We just discovered that our 8 week old alpine doeling has double teats. I'm not sure how we missed this when she was born but we did. Now what? There is no possibility of breeding her, correct?


----------



## goatboy1973 (Jun 14, 2014)

Oops! I know from raising Boer and Boer X goats years ago that this is called "Fish Teats". This is a serious fault in the Boer industry. I suspect that if your Alp doeling is not 100% (experimental somewhere in its pedigree), this common trait in Boers has popped up. As far as functionality is concerned, it is a gamble. I have seen fish teats that are functional and I have seen nonfunctional. I definitely wouldn't register her and probably not breed her. I would try my hardest to sell or keep her as a pet or sell her as a packing goat. Alpines make excellent hiking partners and have seen some carry 30-40% of their weight on a hike. As a breeder you always want to strive to produce offspring that exceeds their parents and mirrors the breed standard as close as possible. I hate this for you. She looks like a good little doeling though. I have 1 Alpine doe and 2 of her daughters and 3 of her grandkids.

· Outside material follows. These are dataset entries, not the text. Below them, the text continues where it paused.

-- ==== Sys2Proof/Machine/Numbers.lean ====
section
/-! DEFINITION. Numbers: the element formats of Table 10-2, rounding, exact accumulators (R312 to R327) and CRC-32C. -/

namespace Sys2Proof.Machine

/-! ## Values -/

/-- The value of a floating-point encoding: NaN, an infinity, or (−1)^neg × m × 2^e. -/
inductive FV where
  | nan
  | inf (neg : Bool)
  | fin (neg : Bool) (m : Nat) (e : Int)
  deriving DecidableEq, Repr

def FV.zero : FV := .fin false 0 0

/-- A binary floating-point format: mantissa bits, exponent of the smallest normal number, largest finite encoding,
width; how it writes infinities and NaN, where it has them. -/
structure Fmt where
  man : Nat
  emin : Int
  maxBits : Nat
  width : Nat
  inf : Option Nat
  nan : Option Nat
  deriving DecidableEq, Repr

def fmtFp32 : Fmt := ⟨23, -126, 0x7F7FFFFF, 32, some 0x7F800000, some 0x7FC00000⟩
def fmtBf16 : Fmt := ⟨7, -126, 0x7F7F, 16, some 0x7F80, some 0x7FC0⟩
def fmtFp16 : Fmt := ⟨10, -14, 0x7BFF, 16, some 0x7C00, some 0x7E00⟩
def fmtE4m3 : Fmt := ⟨3, -6, 0x7E, 8, none, some 0x7F⟩
def fmtE5m2 : Fmt := ⟨2, -14, 0x7B, 8, some 0x7C, some 0x7E⟩
def fmtE3m2 : Fmt := ⟨2, -2, 0x1F, 6, none, none⟩
def fmtE2m3 : Fmt := ⟨3, 0, 0x1F, 6, none, none⟩
def fmtE2m1 : Fmt := ⟨1, 0, 0x7, 4, none, none⟩

/-- The value of an encoding (Table 10-2). -/
def Fmt.decode (f : Fmt) (bits : Nat) : FV :=
  let mag := bits % 2 ^ (f.width - 1)
  let neg := bits.testBit (f.width - 1)
  if f.maxBits < mag then (match f.inf with | some i => if mag = i then .inf neg else .nan | none => .nan)
  else
    let e := mag / 2 ^ f.man
    let m := mag % 2 ^ f.man
    if e = 0 then .fin neg m (f.emin - f.man) else .fin neg (m + 2 ^ f.man) (f.emin - f.man + ((e : Int) - 1))

/-- Round m × 2^e to a multiple of 2^q, to nearest with ties to even: the multiple. -/
def roundAt (m : Nat) (e q : Int) : Nat :=
  if q ≤ e then m * 2 ^ (e - q).toNat
  else
    let sh := (q - e).toNat
    let k := m / 2 ^ sh
    let r := m % 2 ^ sh
    let half := 2 ^ (sh - 1)
    if half < r ∨ (r = half ∧ k % 2 = 1) then k + 1 else k

/-- The encoding of a magnitude rounded once, and whether it exceeds the largest finite. -/
def Fmt.roundMag (f : Fmt) (m : Nat) (e : Int) : Nat :=
  if m = 0 then 0
  else
    let low : Int := f.emin - f.man
    let q := max (e + (Nat.log2 m : Int) - f.man) low
    roundAt m e q + (q - low).toNat * 2 ^ f.man

def Fmt.sign (f : Fmt) (neg : Bool) : Nat := if neg then 2 ^ (f.width - 1) else 0

/-- Conversion of a value to a format (R323): out of range gives ±Inf where the format has it, else its largest finite
value; NaN gives the canonical NaN, or the positive one of the format. A format without NaN gives 0, its block scale says
NaN. -/
def Fmt.encode (f : Fmt) : FV → Nat
  | .nan => f.nan.getD 0
  | .inf neg => f.sign neg + (f.inf.getD f.maxBits)
  | .fin neg m e =>
    let b := f.roundMag m e
    f.sign neg + (if f.maxBits < b then f.inf.getD f.maxBits else b)

def f32 (bits : Nat) : FV := fmtFp32.decode bits
/-- round_fp32 (R318). -/
def toF32 (v : FV) : Nat := fmtFp32.encode v
/-- A value rounded to FP32, as a value. -/
def FV.rnd (v : FV) : FV := f32 (toF32 v)

def NAN32 : Nat := 0x7FC00000

/-! ## Exact arithmetic -/

def FV.isNan : FV → Bool | .nan => true | _ => false
def FV.isNeg : FV → Bool | .nan => false | .inf n => n | .fin n _ _ => n
def FV.isZero : FV → Bool | .fin _ 0 _ => true | _ => false

def FV.neg : FV → FV
  | .nan => .nan
  | .inf n => .inf (!n)
  | .fin n m e => .fin (!n) m e

/-- Scale by 2^k. -/
def FV.scale (k : Int) : FV → FV
  | .fin n m e => .fin n m (e + k)
  | v => v

def FV.mul : FV → FV → FV
  | .nan, _ => .nan
  | _, .nan => .nan
  | .inf a, .inf b => .inf (a != b)
  | .inf a, .fin b m _ => if m = 0 then .nan else .inf (a != b)
  | .fin a m _, .inf b => if m = 0 then .nan else .inf (a != b)
  | .fin a m e, .fin b n f => .fin (a != b) (m * n) (e + f)

/-- The integer that m × 2^e is in units of 2^q, for q at most e. -/
def scaled (neg : Bool) (m : Nat) (e q : Int) : Int :=
  let x : Int := m * 2 ^ (e - q).toNat
  if neg then -x else x

/-- The exact sum of values, as IEEE 754 sums them: NaN where one is NaN or both infinities occur; an exact zero is +0
unless every term is −0. -/
def FV.sum (l : List FV) : FV :=
  if l.any FV.isNan then .nan
  else
    let pos := l.any (fun v => match v with | .inf false => true | _ => false)
    let neg := l.any (fun v => match v with | .inf true => true | _ => false)
    if pos && neg then .nan
    else if pos then .inf false
    else if neg then .inf true
    else
      let q := l.foldl (fun (q : Int) v => match v with | .fin _ _ e => min q e | _ => q) 0
      let x := l.foldl (fun (x : Int) v => match v with | .fin n m e => x + scaled n m e q | _ => x) 0
      if x = 0 then .fin (!l.isEmpty && l.all FV.isNeg) 0 0 else .fin (decide (x < 0)) x.natAbs q

def FV.add (a b : FV) : FV := FV.sum [a, b]

/-- Arithmetic on FP32 encodings, each result rounded once. -/
def f32Add (a b : Nat) : Nat := toF32 ((f32 a).add (f32 b))
def f32Sub (a b : Nat) : Nat := toF32 ((f32 a).add (f32 b).neg)
def f32Mul (a b : Nat) : Nat := toF32 ((f32 a).mul (f32 b))

/-- The quotient of two finite values rounded to FP32 once: a quotient of 64 more bits and a sticky bit below it. -/
def FV.divRnd : FV → FV → FV
  | .nan, _ => .nan
  | _, .nan => .nan
  | .inf _, .inf _ => .nan
  | .inf a, .fin b _ _ => .inf (a != b)
  | .fin a _ _, .inf b => .fin (a != b) 0 0
  | .fin a m e, .fin b n f =>
    if n = 0 then (if m = 0 then .nan else .inf (a != b))
    else
      let k := 64 + Nat.log2 n
      let x := m * 2 ^ k
      FV.rnd (.fin (a != b) (2 * (x / n) + (if x % n = 0 then 0 else 1)) (e - f - k - 1))

/-- An integer square root, bit by bit from bit `k − 1` down. -/
def isqrtAux (n : Nat) : Nat → Nat → Nat
  | 0, r => r
  | k + 1, r => let c := r + 2 ^ k; isqrtAux n k (if c * c ≤ n then c else r)

def isqrt (n : Nat) : Nat := isqrtAux n (Nat.log2 n / 2 + 1) 0

/-- The square root of a value rounded to FP32 once. -/
def FV.sqrtRnd : FV → FV
  | .nan => .nan
  | .inf false => .inf false
  | .inf true => .nan
  | .fin neg m e =>
    if m = 0 then .fin neg 0 0
    else if neg then .nan
    else
      -- an even exponent and at least 64 bits of root
      let k := 128 + (e % 2).toNat
      let x := m * 2 ^ k
      let r := isqrt x
      FV.rnd (.fin false (2 * r + (if r * r = x then 0 else 1)) ((e - k) / 2 - 1))

/-- Order of values that are not NaN; −0 and +0 are equal. -/
def FV.lt (a b : FV) : Bool :=
  match a, b with
  | .nan, _ | _, .nan => false
  | .inf x, .inf y => x && !y
  | .inf x, _ => x
  | _, .inf y => !y
  | .fin n m e, .fin n' m' e' => decide (scaled n m e (min e e') < scaled n' m' e' (min e e'))

/-- The value of a two's complement integer of `w` bits. -/
def twos (w x : Nat) : Int := if x.testBit (w - 1) then (x % 2 ^ w : Nat) - (2 ^ w : Nat) else (x % 2 ^ w : Nat)

def FV.ofInt (x : Int) : FV := .fin (decide (x < 0)) x.natAbs 0

/-- A value rounded to an integer, to nearest with ties to even; none for NaN; infinities exceed every format. -/
def FV.toInt : FV → Option Int
  | .nan => none
  | .inf n => some (if n then -(2 ^ 300) else 2 ^ 300)
  | .fin n m e => let k : Int := roundAt m e 0; some (if n then -k else k)

/-- Clamp to the integers of `w` bits, and whether that changed the value. -/
def clampInt (w : Nat) (x : Int) : Int × Bool :=
  let hi : Int := 2 ^ (w - 1) - 1
  let lo : Int := -(2 ^ (w - 1))
  if hi < x then (hi, true) else if x < lo then (lo, true) else (x, false)

/-- Two's complement bits of an integer in `w` bits. -/
def intBits (w : Nat) (x : Int) : Nat := (x % (2 ^ w : Nat)).toNat

/-! ## The exact accumulator (R324 to R326) -/

/-- An exact accumulator: VALUE in units of 2^−298 and its flags. -/
structure Accum where
  value : Int := 0
  nan : Bool := false
  posInf : Bool := false
  negInf : Bool := false
  overflow : Bool := false
  deriving DecidableEq, Repr

/-- The 640-bit image as a number, bits [639:599] zero. -/
def Accum.image (a : Accum) : Nat :=
  intBits 595 a.value + at_ 595 (boolNat a.nan) + at_ 596 (boolNat a.posInf) + at_ 597 (boolNat a.negInf)
    + at_ 598 (boolNat a.overflow)

def Accum.ofImage (x : Nat) : Accum :=
  { value := twos 595 x, nan := x.testBit 595, posInf := x.testBit 596, negInf := x.testBit 597,
    overflow := x.testBit 598 }

def Accum.ofBytes (l : List Byte) : Accum := Accum.ofImage (leNat l)
def Accum.bytes (a : Accum) : List Byte := leBytes 80 a.image

/-- VALUE takes an exact sum: outside the range OVERFLOW is set and the low 595 bits are kept. -/
def Accum.setSum (a : Accum) (x : Int) : Accum :=
  if x < -(2 ^ 594) ∨ 2 ^ 594 ≤ x then { a with value := twos 595 (intBits 595 x), overflow := true }
  else { a with value := x }

/-- ADD_EXACT of a value whose lowest bit weighs at least 2^−298. -/
def Accum.add (a : Accum) : FV → Accum
  | .nan => { a with nan := true }
  | .inf false => { a with posInf := true }
  | .inf true => { a with negInf := true }
  | .fin n m e => a.setSum (a.value + scaled n m e (-298))

/-- ADD_EXACT of another accumulator's image. -/
def Accum.addImage (a b : Accum) : Accum :=
  let c := a.setSum (a.value + b.value)
  { c with nan := a.nan || b.nan, posInf := a.posInf || b.posInf, negInf := a.negInf || b.negInf,
           overflow := c.overflow || b.overflow }

/-- READ_ROUNDED (R326). -/
def Accum.read (a : Accum) : Nat :=
  if a.nan || a.overflow || (a.posInf && a.negInf) then NAN32
  else if a.posInf then 0x7F800000
  else if a.negInf then 0xFF800000
  else toF32 (.fin (decide (a.value < 0)) a.value.natAbs (-298))

/-! ## CRC-32C -/

def crcBit (c : Nat) : Nat := if c % 2 = 1 then (c / 2) ^^^ 0x82F63B78 else c / 2

def crcByte (c : Nat) (b : Byte) : Nat :=
  let x := c ^^^ b.toNat
  crcBit (crcBit (crcBit (crcBit (crcBit (crcBit (crcBit (crcBit x)))))))

/-- CRC-32C of bytes. -/
def crc32c (l : List Byte) : Nat := (l.foldl crcByte 0xFFFFFFFF) ^^^ 0xFFFFFFFF

end Sys2Proof.Machine
end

They are such a good natured breed.


----------



## OneFineAcre (Jun 14, 2014)

This is a major fault in a dairy goat.  Nothing says you can't breed, but would be best if you don't pass the trait.  Definitely don't register.
Even if her offspring did not have the trait, it could pop up further down.
If you do breed, absolutely positively wether all buckling offspring, they could spread the trait even further.
We had a doe who did not have the trait herself, but it showed up in a buck kid on her 3rd freshening.  At the same time, her daughter from her first freshening threw a kid with it.  We gave her away without registration papers and disclosed the problem to the new owner.  The people who had bought the daughter who threw the kid with the extra teat loved the goat, but we felt bad about it.  So, we gave them another doe kid later.


----------



## goatboy1973 (Jun 14, 2014)

OneFineAcre said:


> This is a major fault in a dairy goat.  Nothing says you can't breed, but would be best if you don't pass the trait.  Definitely don't register.
> Even if her offspring did not have the trait, it could pop up further down.
> If you do breed, absolutely positively wether all buckling offspring, they could spread the trait even further.
> We had a doe who did not have the trait herself, but it showed up in a buck kid on her 3rd freshening.  At the same time, her daughter from her first freshening threw a kid with it.  We gave her away without registration papers and disclosed the problem to the new owner.  The people who had bought the daughter who threw the kid with the extra teat loved the goat, but we felt bad about it.  So, we gave them another doe kid later.


The reason I said not to breed her was partially because of passing the gene on to another generation whether it be registered goat or not, you will be adding this horrible trait that directly affects the offspring she has in that if these teats are not functional, and if a producer does not bottle feed them, they will die of starvation. Why would a person pass on such a horrible trait? You must think of goats as a species. I personally think it would be irresponsible to breed her. Just my opinion.


----------



## OneFineAcre (Jun 15, 2014)

goatboy1973 said:


> The reason I said not to breed her was partially because of passing the gene on to another generation whether it be registered goat or not, you will be adding this horrible trait that directly affects the offspring she has in that if these teats are not functional, and if a producer does not bottle feed them, they will die of starvation. Why would a person pass on such a horrible trait? You must think of goats as a species. I personally think it would be irresponsible to breed her. Just my opinion.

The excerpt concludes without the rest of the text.